The Freeze Response: The Most Misunderstood Survival Mode


Freeze Response is the Survival Response Nobody Talks About


“The body responds long before the mind catches up.”
Dr. Bessel van der Kolk

Most people are familiar with “fight or flight.” But fewer understand the freeze response, despite how deeply it shapes the lives of trauma survivors.

As a grief guide, somatic wellness specialist, and trauma-informed doula, I’ve seen how freeze is often dismissed, pathologized, or labeled as laziness. In truth, it is a wise biological strategy, one that emerges when the nervous system detects no safe way to fight or flee. It is the body’s way of preserving energy, shielding itself, and surviving what feels impossible to survive.

If you’ve ever gone numb in grief, spaced out under stress, or felt unable to move forward while everyone else seemed fine, you’ve likely experienced freeze.

And it deserves your understanding, not your shame.


What Is the Freeze Response?

The freeze response is part of our autonomic nervous system’s built-in defense system. It’s often referred to as the dorsal vagal state, a branch of the vagus nerve that governs immobilization and energy conservation.

When you freeze, your body may:

  • Feel numb or “far away” from sensation

  • Become quiet, still, or paralyzed

  • Go blank mentally, like a fog has descended

  • Struggle to speak, move, or make decisions

  • Feel like a ghost in your own body

This state is not a failure to act. It’s a survival reflex that kicks in when the brain believes:
“It’s not safe to fight. It’s not possible to flee. The best I can do is disappear.”


How Freeze Response Is Misunderstood

Unfortunately, freeze is often misread by others—and even by ourselves.

Common misunderstandings include:

  • “You’re just lazy”

  • “You don’t care”

  • “You’re being difficult”

  • “You’re not trying hard enough”

  • “You’re stuck in grief because you won’t move on”

These misconceptions breed internalized shame, especially for trauma survivors and grievers. People often say, “What’s wrong with me?” when in fact, nothing is wrong, something very old and intelligent is at play.

Freeze isn’t apathy. It’s protection.

RESOURCE: The Lesser-Known Behaviors Due To Your Trauma (Freeze)

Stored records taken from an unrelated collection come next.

-- ==== Sys2Proof/Machine/Issue.lean ====
section
/-! DEFINITION. Fetching, blocking and issuing a tile instruction (R34, R36, R39, R41, R43, R47). -/

namespace Sys2Proof.Machine

/-- The outcome type of every meaning. -/
abbrev Out := Host.Outcome State Fault Refusal

/-- The position after `pc`, and the loop stack after the instruction at `pc` has issued (R47). -/
def succPc (pc : Nat) (l : List LoopEnt) : Nat × List LoopEnt :=
  match l with
  | [] => ((pc + 1) % 512, [])
  | e :: r =>
    if e.fin != pc then ((pc + 1) % 512, e :: r)
    else if e.count ≤ 1 then ((pc + 1) % 512, r)
    else (e.start, { e with count := e.count - 1 } :: r)

/-- What stands at a buffer position. -/
def ibAt (s : State) (k pc : Nat) : PreEnt :=
  let e := look {} (tile s k).ib pc
  { pc, insn := e.insn, bad := e.bad }

/-- The instruction a context issues next: prefetched, or fetched anew (R41). -/
def fetch (s : State) (k n : Nat) : PreEnt :=
  match (ctxOf s k n).pre with
  | e :: _ => if e.pc == pcOf s k n then e else ibAt s k (pcOf s k n)
  | [] => ibAt s k (pcOf s k n)

/-- How many positions a context may fetch now: it fetches no position past PC + 2 of a CSRW to IB_DATA whose store is not
yet made (R41), and otherwise two ahead. -/
def fetchQuota (c : Ctx) : Nat := (c.ibStores.map Prod.snd).foldl min 2

/-- The prefetched positions kept where the context goes on at `pc` and then at `pc2`. -/
def keptPre (old : List PreEnt) (pc pc2 : Nat) : List PreEnt :=
  match old with
  | e :: r => if e.pc == pc then e :: (r.takeWhile fun f => f.pc == pc2).take 1 else []
  | [] => []

/-- The prefetch buffer after an issue: old entries kept, the next two positions fetched as far as `quota` goes (R41). -/
def refill (s : State) (k quota : Nat) (old : List PreEnt) (pc : Nat) (loops : List LoopEnt) : List PreEnt :=
  let pc2 := (succPc pc loops).1
  let kept := keptPre old pc pc2
  kept ++ (([pc, pc2].drop kept.length).take quota).map (ibAt s k)

/-- The registers an instruction reads at issue. -/
def sources (i : TInsn) : List Nat :=
  let a := i.a.toNat; let b := i.b.toNat; let d := i.d.toNat
  let g (x : Nat) : List Nat := if x ≥ 16 then [x - 16] else []
  match i.op with
  | .movhi | .popc | .clz => [a]
  | .qpop | .qpeek | .qhdr | .ctrrd | .csrr => []
  | .qdrop | .br | .call | .stop | .nop | .arm | .disarm | .wait | .signal => []
  | .ifence | .rfence | .beatend | .yield => []
  | .beqz | .bnez | .bltz | .bgez | .jr => [a]
  | .loop => if i.flag 41 then [] else [a]
  | .rldq | .rstq | .rldg | .rzero | .ifill => [a]
  | .rstg | .rcpy => [a, b]
  | .sendq => if i.fld 10 2 == 1 then [a, b] else [a]
  | .sendrow => if i.fld 10 2 == 1 then [a, b, d] else [a, d]
  | .sendg => (if i.fld 10 2 == 1 then [a, b] else [a]) ++ [d, d + 1, d + 2, d + 3]
  | .lwld | .liss => [a, b]
  | .ldrain => [b]
  | .scvt => [a, d]
  | .smatch | .stopk | .sfetch | .sverify => [a, b, d]
  | .csrw => [b]
  | .vadd | .vsub | .vmul | .vfma | .vmax | .vmin | .vmov | .vrcp | .vrsq | .vexp2 | .vlog2 | .vcvt | .vrsum | .vrmax
  | .viadd => g (i.fld 25 5) ++ g (i.fld 20 5) ++ g (i.fld 15 5)
  | _ => if i.flag 41 then [a] else [a, b]

/-- The blocking reason an instruction itself meets (Table 02.2). -/
def insnWhy (s : State) (k n : Nat) (i : TInsn) : Nat :=
  let q := i.fld 32 3
  if (ctxOf s k n).muls.any fun m => (sources i).contains m.d then 6
  else match i.op with
    | .qpop | .qpeek | .qhdr => if (qReady s k q).isEmpty then 1 else 0
    | .qdrop => if (qReady s k q).length < i.fld 0 9 then 1 else 0
    | .rldq => if qFree s k q < 16 then 2 else 0
    | .rstq => if qWhole s k q < 16 then 1 else 0
    | .sendq | .sendrow | .sendg => if 4 ≤ (tile s k).sendq.length then 5 else 0
    | .lwld | .liss | .ldrain => if 2 ≤ (tile s k).lat.queue.length then 5 else 0
    | .scvt | .smatch | .stopk | .sfetch | .sverify => if 2 ≤ (tile s k).spu.queue.length then 5 else 0
    | .vadd | .vsub | .vmul | .vfma | .vmax | .vmin | .vmov | .vrcp | .vrsq | .vexp2 | .vlog2 | .vcvt | .vrsum | .vrmax
    | .viadd => if 2 ≤ (tile s k).vq.length then 5 else 0
    | _ => 0

/-- TSQ.CTX_STATE.WHY: why a context does not issue, 0 when it is ready. The prefetch buffer is empty after a taken branch, and
where it may not yet be filled again (R41), under WHY 6. -/
def why (s : State) (k n : Nat) : Nat :=
  let c := ctxOf s k n
  let w := match c.hold with
    | .row | .csr | .rfence | .ifence _ => 4
    | .wait _ _ => 3
    | .yield _ last => if last < s.tc then 0 else 7
    | .none => 0
  if w != 0 then w
  else
    if c.pre.isEmpty && (decide (s.tc < c.resume) || fetchQuota c == 0) then 6
    else
      let e := fetch s k n
      if e.bad then 0
      else match TInsn.ofWord e.insn with
        | none => 0
        | some i => insnWhy s k n i

/-- A context in RUN that nothing blocks, in a tc in which it may issue (R36), in a LIVE tile whose clock runs (R67). -/
def ready (s : State) (k n : Nat) : Bool :=
  life s k == .live && clockOn s k && ctxState s k n == 1 && decide ((ctxOf s k n).resume ≤ s.tc) && why s k n == 0

/-- The context that issues: the first ready one from P, where the tile has not issued in this tc (R34). -/
def issuer (s : State) (k : Nat) : Option Nat :=
  if s.tc < (tile s k).issueTc then none
  else ((List.range 8).map fun j => ((tile s k).p + j) % 8).find? fun n => ready s k n

/-- The tcs after this one from which more of a tile may issue: the next issue slot, contexts that resume, YIELDs that end. -/
def turns (s : State) (k : Nat) : List Nat :=
  ((tile s k).issueTc :: (List.range 8).flatMap fun n =>
    let c := ctxOf s k n
    c.resume :: (match c.hold with | .yield _ last => [last + 1] | _ => [])).filter fun x => s.tc < x

/-- The clock at the first tc from this one on in which a context of the tile issues, with no further event (log entry 4). -/
def nextTurn (s : State) (k : Nat) : State :=
  if (issuer s k).isSome then s
  else
    match ((turns s k).filter fun x => (issuer (waitTc s x) k).isSome).min? with
    | some x => waitTc s x
    | none => s

/-- Where an instruction leaves its context. -/
inductive Flow where
  /-- On to the next position. -/
  | next
  /-- As `next`, and no position past the next two is fetched until the store of this CSRW is made (R41). -/
  | store (id : Nat)
  /-- A taken branch, jump or call (R46). -/
  | jump (pc : Nat)
  /-- A loop entry pushed (R47). -/
  | push (e : LoopEnt)
  /-- The context leaves RUN for IDLE (0) or DONE (2), its loop stack empty (R46, R57). -/
  | leave (st : Nat)
  /-- The context has faulted; its PC stays (R68). -/
  | fault

/-- After an issue by `n`: the tile's slot of this tc is used, P moves on (R34), and a YIELD that waited for `n` waits for it no
longer (R57). -/
def afterIssue (s : State) (k n : Nat) : State :=
  let s := modTile s k fun t => { t with p := (n + 1) % 8, issueTc := s.tc + 1 }
  (List.range 8).foldl (fun s j =>
    match (ctxOf s k j).hold with
    | .yield l last =>
      let l' := l.filter fun x => x != n
      if l'.isEmpty then modCtx s k j fun c => c.release s.tc
      else if l'.length == l.length then s else modCtx s k j fun c => { c with hold := .yield l' last }
    | _ => s) s

/-- The context's stores to IB_DATA after it has fetched `n` more positions. -/
def Ctx.fetched (c : Ctx) (n : Nat) : List (Nat × Nat) := c.ibStores.map fun e => (e.1, e.2 - n)

/-- Moves a context past its instruction at `pc`, whose prefetch buffer and loop stack were `c`'s. A taken branch delays its
next issue by 2 tc (R46). -/
def advance (s : State) (k n pc : Nat) (c : Ctx) (f : Flow) : State :=
  let atHand := match c.pre with | e :: _ => e.pc == pc | [] => false
  let old := if atHand then c.pre.drop 1 else []
  let c := if atHand then c else { c with ibStores := c.fetched 1 }
  let (p1, l1) := succPc pc c.loops
  let goTo (s : State) (p : Nat) (l : List LoopEnt) : State :=
    let kept := keptPre old p (succPc p l).1
    let pre := refill s k (fetchQuota c) old p l
    modCtx (setPc s k n p) k n fun x => { x with loops := l, pre, ibStores := c.fetched (pre.length - kept.length) }
  match f with
  | .next => goTo s p1 l1
  | .store id =>
    modCtx (goTo s p1 l1) k n fun x => { x with ibStores := x.ibStores ++ [(id, 2 - x.pre.length)] }
  | .jump p =>
    modCtx (setPc s k n p) k n fun x => { x with loops := l1, pre := [], ibStores := c.fetched 2, resume := max x.resume (s.tc + 3) }
  | .push e => goTo s ((pc + 1) % 512) (e :: l1)
  | .leave st => modCtx (setPc (setCtxState s k n st) k n p1) k n fun x => { x with loops := [], pre := [] }
  | .fault => s

/-- Context `n` of tile `k` issues the instruction it fetches, which is an `op` (R34 to R43). An instruction with bad
parity or an illegal one faults the context instead. The clock moves on to the tile's next issue (log entry 4). Where another
context issues or nothing does, or the instruction fetched is another one, the command's step does not come about (log entry 1). -/
def issue (op : TOp) (t : TileId) (n : Fin 8) (body : State → TInsn → State × Flow) (s0 : State) : Out :=
  let k := tileNo t
  let s := nextTurn s0 k
  if issuer s k != some n.val then .next s0
  else
    let e := fetch s k n
    if e.bad then .next (afterIssue (ibParity s k n) k n)
    else match TInsn.ofWord e.insn with
      | none => .next (afterIssue (illegal s k n) k n)
      | some i =>
        if i.op != op then .next s0
        else
          let pc := pcOf s k n
          let c := ctxOf s k n
          let (s, f) := body (modCtx s k n fun x => { x with hold := .none }) i
          let s := match f with | .fault => s | _ => wrapF s (tileBase k) F.TSQ_ISSUE_CNT_ISSUED 1
          .next (afterIssue (advance s k n pc c f) k n)

end Sys2Proof.Machine
end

Freeze Response and Developmental Trauma

For many adults, the freeze response has roots in childhood.

When children grow up in environments of chronic stress, neglect, emotional abandonment, or unpredictable attachment, freeze becomes the only available safety mechanism.

It becomes normalized.

Then, in adulthood, especially after a profound loss or trauma, the body may return to freeze not because the present moment is dangerous, but because the body remembers a time when it was.

This is why grief and freeze often go hand in hand. Grief reopens the body’s oldest pathways of survival.


Dr. Bessel van der Kolk’s Insights on Freeze Response

Dr. Bessel van der Kolk, author of The Body Keeps the Score, reminds us:

“When you’re traumatized, you feel chronically unsafe inside your body.”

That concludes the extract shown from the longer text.